Build a heap of the items.
Have a left and a right iterator into the array, pointing to the left-most and right-most positions respectively.
While the heap is not empty:
Remove the maximum.
If the removed item is the same as the last removed item, insert it at the right iterator and decrease the iterator.
Otherwise insert it at the left iterator and increase the iterator.
Now if the items at the end need to be sorted as well, just reverse their order (they should be in reverse order at the end of the above process).
In-place alternative - selection sort
Selection sort finds the maximum element at each step, so this can easily be modified to skip the applicable elements if they're greater than an already found element.
This can be done in-place (where the above can't), but is again O(n2).

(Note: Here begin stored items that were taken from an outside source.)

/-- The rows of `RES b,r`, `RES b,(HL)` by operand code (R343, R344). -/
def Row.res : Fin 8 → Operand8 → Instr
  | 0, .reg .b => .res0B
  | 0, .reg .c => .res0C
  | 0, .reg .d => .res0D
  | 0, .reg .e => .res0E
  | 0, .reg .h => .res0H
  | 0, .reg .l => .res0L
  | 0, .atHl => .res0AtHl
  | 0, .reg .a => .res0A
  | 1, .reg .b => .res1B
  | 1, .reg .c => .res1C
  | 1, .reg .d => .res1D
  | 1, .reg .e => .res1E
  | 1, .reg .h => .res1H
  | 1, .reg .l => .res1L
  | 1, .atHl => .res1AtHl
  | 1, .reg .a => .res1A
  | 2, .reg .b => .res2B
  | 2, .reg .c => .res2C
  | 2, .reg .d => .res2D
  | 2, .reg .e => .res2E
  | 2, .reg .h => .res2H
  | 2, .reg .l => .res2L
  | 2, .atHl => .res2AtHl
  | 2, .reg .a => .res2A
  | 3, .reg .b => .res3B
  | 3, .reg .c => .res3C
  | 3, .reg .d => .res3D
  | 3, .reg .e => .res3E
  | 3, .reg .h => .res3H
  | 3, .reg .l => .res3L
  | 3, .atHl => .res3AtHl
  | 3, .reg .a => .res3A
  | 4, .reg .b => .res4B
  | 4, .reg .c => .res4C
  | 4, .reg .d => .res4D
  | 4, .reg .e => .res4E
  | 4, .reg .h => .res4H
  | 4, .reg .l => .res4L
  | 4, .atHl => .res4AtHl
  | 4, .reg .a => .res4A
  | 5, .reg .b => .res5B
  | 5, .reg .c => .res5C
  | 5, .reg .d => .res5D
  | 5, .reg .e => .res5E
  | 5, .reg .h => .res5H
  | 5, .reg .l => .res5L
  | 5, .atHl => .res5AtHl
  | 5, .reg .a => .res5A
  | 6, .reg .b => .res6B
  | 6, .reg .c => .res6C
  | 6, .reg .d => .res6D
  | 6, .reg .e => .res6E
  | 6, .reg .h => .res6H
  | 6, .reg .l => .res6L
  | 6, .atHl => .res6AtHl
  | 6, .reg .a => .res6A
  | 7, .reg .b => .res7B
  | 7, .reg .c => .res7C
  | 7, .reg .d => .res7D
  | 7, .reg .e => .res7E
  | 7, .reg .h => .res7H
  | 7, .reg .l => .res7L
  | 7, .atHl => .res7AtHl
  | 7, .reg .a => .res7A

/-- The rows of `SET b,r`, `SET b,(HL)` by operand code (R345, R346). -/
def Row.set : Fin 8 → Operand8 → Instr
  | 0, .reg .b => .set0B
  | 0, .reg .c => .set0C
  | 0, .reg .d => .set0D
  | 0, .reg .e => .set0E
  | 0, .reg .h => .set0H
  | 0, .reg .l => .set0L
  | 0, .atHl => .set0AtHl
  | 0, .reg .a => .set0A
  | 1, .reg .b => .set1B
  | 1, .reg .c => .set1C
  | 1, .reg .d => .set1D
  | 1, .reg .e => .set1E
  | 1, .reg .h => .set1H
  | 1, .reg .l => .set1L
  | 1, .atHl => .set1AtHl
  | 1, .reg .a => .set1A
  | 2, .reg .b => .set2B
  | 2, .reg .c => .set2C
  | 2, .reg .d => .set2D
  | 2, .reg .e => .set2E
  | 2, .reg .h => .set2H
  | 2, .reg .l => .set2L
  | 2, .atHl => .set2AtHl
  | 2, .reg .a => .set2A
  | 3, .reg .b => .set3B
  | 3, .reg .c => .set3C
  | 3, .reg .d => .set3D
  | 3, .reg .e => .set3E
  | 3, .reg .h => .set3H
  | 3, .reg .l => .set3L
  | 3, .atHl => .set3AtHl
  | 3, .reg .a => .set3A
  | 4, .reg .b => .set4B
  | 4, .reg .c => .set4C
  | 4, .reg .d => .set4D
  | 4, .reg .e => .set4E
  | 4, .reg .h => .set4H
  | 4, .reg .l => .set4L
  | 4, .atHl => .set4AtHl
  | 4, .reg .a => .set4A
  | 5, .reg .b => .set5B
  | 5, .reg .c => .set5C
  | 5, .reg .d => .set5D
  | 5, .reg .e => .set5E
  | 5, .reg .h => .set5H
  | 5, .reg .l => .set5L
  | 5, .atHl => .set5AtHl
  | 5, .reg .a => .set5A
  | 6, .reg .b => .set6B
  | 6, .reg .c => .set6C
  | 6, .reg .d => .set6D
  | 6, .reg .e => .set6E
  | 6, .reg .h => .set6H
  | 6, .reg .l => .set6L
  | 6, .atHl => .set6AtHl
  | 6, .reg .a => .set6A
  | 7, .reg .b => .set7B
  | 7, .reg .c => .set7C
  | 7, .reg .d => .set7D
  | 7, .reg .e => .set7E
  | 7, .reg .h => .set7H
  | 7, .reg .l => .set7L
  | 7, .atHl => .set7AtHl
  | 7, .reg .a => .set7A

int arr[] = {2, 3, 4, 1, 9, 5, 1, 2, 6, 8, 1, 3};
int arrLength = 12;
for (int i = 0; i < arrLength; i++)
{
int minPos = -1;
for (int j = i; j < arrLength; j++)
// either it's the first element, or it's greater than the last element
// and either it's the first such element we find, or smaller than the best one
if ((i == 0 || arr[j] > arr[i-1]) &&
(minPos == -1 || arr[j] < arr[minPos]))
{
minPos = j;
}
// no more elements to sort
if (minPos == -1)
break;
int temp = arr[i];
arr[i] = arr[minPos];
arr[minPos] = temp;
}
Live demo.
If the repeated elements needs to be sorted as well, this will need to be done additionally (with any sort method).